Friction self-piercing riveting (F-SPR) is an emerging technique for low ductility materials joining, which creates a mechanical and solid-state hybrid joint with a semi-hollow rivet. The severe plastic deformation of work materials and localized elevated temperatures during the F-SPR process yield complex and heterogeneous microstructures. The cut-off action of the work materials by the rivet further complicates the material flow during joint formation. This study employed the F-SPR process to join AA7075-T6 aluminum alloy sheets and systematically investigated the microstructural evolutions using electron backscatter diffraction (EBSD) techniques. The results suggested that as the base material approached the rivet, grains were deformed and recrystallized, forming two distinct fine grain zones (FGZs) surrounding the rivet and in the rivet cavity, respectively. Solid-state bonding of aluminum sheets occurred in the FGZs. The formation of FGZ outside the rivet is due to dynamic recrystallization (DRX) triggered by the sliding-to-sticking transition at the rivet/sheet interface. The FGZ in the rivet cavity was caused by the rotation of the trapped aluminum, which created a sticking affected zone at the trapped aluminum/lower sheet interface and led to DRX. Strain rate gradient in the trapped aluminum drove the further expansion of the sticking affected zone and resulted in grain refinement in a larger span.

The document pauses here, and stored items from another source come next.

/-- The search for a sync mark takes in the output just decided. -/
def syncStep (c : ReadCfg) (r : Reader) : Reader × List ReadEvent :=
  match r.want with
  | none => (r, [])
  | some w =>
    let start : Int := (r.decided : Int) - 64
    if start < w.lo ∨ w.hi < start then (r, [])
    else
      let (d, inv) := syncMatch r.polarity (syncDiff r.outs)
      let better : Bool := d ≤ 8 && match w.best with | some (e, _, _) => d < e | none => true
      let w := if better then { w with best := some (d, start, inv) } else w
      let r := { r with want := some w }
      if start = w.hi then endSync c r w else (r, [])

/-! ### Slots (R264, R280) -/

/-- The outputs from `a` to `b − 1`, oldest first. -/
def outsOf (r : Reader) (a b : Nat) : List ZOut := ((r.outs.drop (r.decided - b)).take (b - a)).reverse

/-- A slot whose outputs and detector margin have come is taken out (R269: the detector's output lies 192 bits behind). -/
def cutSlot (c : ReadCfg) (r : Reader) : Reader × List ReadEvent :=
  match r.frames with
  | [] => (r, [])
  | f :: rest =>
    let a := f.start.toNat
    if (r.decided : Int) < f.start + 18018 + 192 then (r, [])
    else
      let first := 128 * (a / 128) - 64
      let mine := outsOf r a (a + 18018)
      let good := mine.filter fun y => !y.flag
      let n := good.length
      let sq := (good.map fun y => ((y.z - y.d) * (y.z - y.d)).toNat).sum
      let w1 := (good.map (·.w)).sum
      let w2 := (good.map fun y => y.w * y.w).sum
      let up := Config.roundUp .mse c.port c.reader r.serial
      let rec_ : SlotRec := {
        reader := c.reader, seg := f.seg, slot := f.slot, zs := (outsOf r first (a + 18210)).map fun y => (y.z, y.flag), first := first,
        start := a, target := r.target, p1 := r.p1, p2 := r.p2, var := r.var.getD (max 1 Config.firstVariance, 1),
        time := loomAt c ((mine.head?.map (·.at_)).getD 0), flagged := 18018 - n, clipped := min 65535 (mine.map (·.clips)).sum,
        mse := if n = 0 then 0 else satN 16 (roundFree up (256 * sq) n).toNat, sync := f.sync, serial := r.serial }
      ({ r with frames := rest, var := if n = 0 then r.var else some (((n : Int) * w2 - w1 * w1).toNat, n * n), serial := r.serial + 1 },
        [.slot rec_])

/-! ### One bit -/

/-- An output takes its decision, and what follows from it. -/
def decideStep (c : ReadCfg) (r : Reader) : Reader × List ReadEvent :=
  match r.young[16]? with
  | none => (r, [])
  | some y0 =>
    let y := decide16 r y0
    let j := r.decided
    let r := { r with outs := (y :: r.outs).take 20000, decided := j + 1, young := r.young.take 16 }
    let r := if 256 ≤ j then trackStep c r y0.xs y else r
    let (r, e1) := syncStep c r
    let (r, e2) := cutSlot c r
    let ended : List ReadEvent := if r.synced ∧ ((j : Int) + 1 = r.org + segBits) then [.segEnd] else []
    if r.phase = 0 then (r, e1)
    else if r.phase = 2 ∧ losesLock c r then ({ r with phase := 0, want := none, frames := [], sched := none }, e1 ++ e2 ++ ended ++ [.unlocked])
    else (r, e1 ++ e2 ++ ended)

/-- The equalized sample that the latest interpolated sample completes (R258, R267). -/
def equalize (c : ReadCfg) (r : Reader) : ZOut :=
  let xs := r.xs.take 16
  let acc := (List.zipWith (fun (t : Int) (x : XOut) => t * x.x) r.taps xs).sum
  let k := r.n - 8
  let y := xs.getD 7 {}
  { z := clampI (-511) 511 (rounded c r .equalizer acc 1048576), flag := xs.any (·.flag) || k < r.flagZ, clip := xs.any (·.clip),
    clips := y.clips, at_ := y.at_, xs := xs.map (·.x) }

/-- One bit of a reader that has detected a preamble: equalizer, paths, loops, decision. -/
def bitStep (c : ReadCfg) (r : Reader) : Reader × List ReadEvent :=
  if r.n < 8 then (r, [])
  else
    let y := equalize c r
    let z1 := r.young.getD 0 {}
    let z2 := r.young.getD 1 {}
    let early : Bool := r.n < 10
    let d : DetParams := { t := r.target, p := (r.p1, r.p2) }
    let f1 : Int × Bool := (z1.z, z1.flag || early)
    let f2 : Int × Bool := (z2.z, z2.flag || early)
    let r := { r with paths := pathStep d (y.z, y.flag) f1 f2 r.paths, young := y :: r.young, serial := r.serial + 1 }
    let lim : Int := (c.adv / 50 : Nat)
    let r := { r with freqRun := if r.freq.natAbs = lim.natAbs then r.freqRun + 1 else 0 }
    decideStep c (acquireStep c r ((r.n : Int) - 8) y z1.z)

/-- The next interpolated sample of a reader (R258, R262, R263), once its raw samples have come; none at a scheduling point (R268) or
for want of samples. -/
def sampleStep (c : ReadCfg) (r : Reader) : Option (Reader × List ReadEvent) :=
  let r := gainsDue c r
  if r.phase ≠ 0 ∧ r.sched = some ((r.n : Int) - 7) then none
  else (rawWindow r).map fun w =>
    let x := interpolate c r w
    let r := { r with
      xs := (x :: r.xs).take 64, rawSeen := Int.fdiv r.pos rawUnit, serial := r.serial + 1 }
    let step (r : Reader) : Reader :=
      let pos := r.pos + c.adv + r.freq
      let keep := (Int.fdiv pos rawUnit - 3).toNat
      { r with pos := pos, raw := r.raw.drop (keep - r.rawAt), rawAt := max r.rawAt keep }
    if r.phase = 0 then
      let (phi, v) := bestPhi r.xs
      if r.xs.length = 64 ∧ (Config.preambleLevel c.gain r.g : Int) < 2 * v ∧ mayDetect c r then (step (detected c r phi), [])
      else (step { r with freq := 0 }, [])
    else
      let r := { r with n := r.n + 1 }
      let r := if r.n = 32 then zeroPhaseStart c r else r
      let (r, e0) : Reader × List ReadEvent := if r.n = 256 ∧ r.phase = 1 then ({ r with phase := 2 }, [.locked]) else (r, [])
      let (r, e1) := bitStep c r
      (step r, e0 ++ e1)

/-- Every sample that can be made, at most `fuel`. -/
def runReader (c : ReadCfg) : Nat → Reader → List ReadEvent → Reader × List ReadEvent
  | 0, r, ev => (r, ev)
  | f + 1, r, ev => match sampleStep c r with
    | none => (r, ev)
    | some (r', e) => runReader c f r' (ev ++ e)

/-! ### Scheduling points and gain (R261, R268) -/

/-- The bank or target changes at a scheduling point: 16 outputs are flagged for a bank, 4 for a target (R266). -/
def rebank (c : ReadCfg) (r : Reader) : Reader :=
  let k := r.n - 7
  let span := if c.bank ≠ r.bank then 16 else if c.target ≠ r.target then 4 else 0
  { r with
    sched := none, bank := c.bank, target := c.target, flagZ := if span = 0 then r.flagZ else max r.flagZ (k + span),
    taps := if c.bank ≠ r.bank then c.taps else r.taps, p1 := if c.bank ≠ r.bank then c.p1 else r.p1,
    p2 := if c.bank ≠ r.bank then c.p2 else r.p2 }

/-- n = round(20 · log10(G) / 0.5) for a digital gain in 2^-10: the n with 10^(2n − 1) ≤ G^80 < 10^(2n + 1) (R261). -/
def gainSteps (g : Nat) : Int :=
  if 1024 ≤ g then
    (((List.range 40).find? fun n => g ^ 80 < 10 ^ (2 * n + 1) * 1024 ^ 80).getD 40 : Nat)
  else -(((List.range 40).find? fun n => 1024 ^ 80 ≤ g ^ 80 * 10 ^ (2 * n + 1)).getD 40 : Nat)

/-- The median of a list: the element with half of the others below it; of an even number the lower of the two (log entry 53). -/
def medianOf (l : List (Nat × Nat)) : Option (Nat × Nat) :=
  (l.mergeSort fun x y => x.1 ≤ y.1)[(l.length - 1) / 2]?

end Sys2Proof.Machine
end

摩擦自冲铆接（F-SPR）是一种用于延展性低的材料连接的新兴技术，该技术创建了具有半空心铆钉的机械和固态混合接头。在F-SPR过程中，工作材料的严重塑性变形和局部高温会产生复杂且异质的微观结构。铆钉对工作材料的切断作用使接头形成过程中的材料流动更加复杂。这项研究采用F-SPR工艺连接AA7075-T6铝合金薄板，并使用电子背散射衍射（EBSD）技术系统地研究了微结构的演变。结果表明，当基材接近铆钉时，晶粒变形并重结晶，从而在铆钉周围和铆钉腔中形成两个不同的细晶粒区域（FGZ），分别。FGZ中发生铝板的固态粘结。FGZ在铆钉外部的形成是由于在铆钉/片材界面处的滑动至粘着转变触发了动态再结晶（DRX）。铆钉腔中的FGZ是由截留的铝的旋转引起的，它在截留的铝/下层板的界面处形成了一个粘附影响区域，并导致了DRX。截留的铝中的应变率梯度驱使粘附影响区进一步扩展，并导致较大跨度的晶粒细化。铆钉腔中的FGZ是由截留的铝的旋转引起的，它在截留的铝/下层板的界面处形成了一个粘附影响区域，并导致了DRX。截留的铝中的应变率梯度驱使粘附影响区进一步扩展，并导致较大跨度的晶粒细化。铆钉腔中的FGZ是由截留的铝的旋转引起的，它在截留的铝/下层板的界面处形成了一个粘附影响区域，并导致了DRX。截留的铝中的应变率梯度驱使粘附影响区进一步扩展，并导致较大跨度的晶粒细化。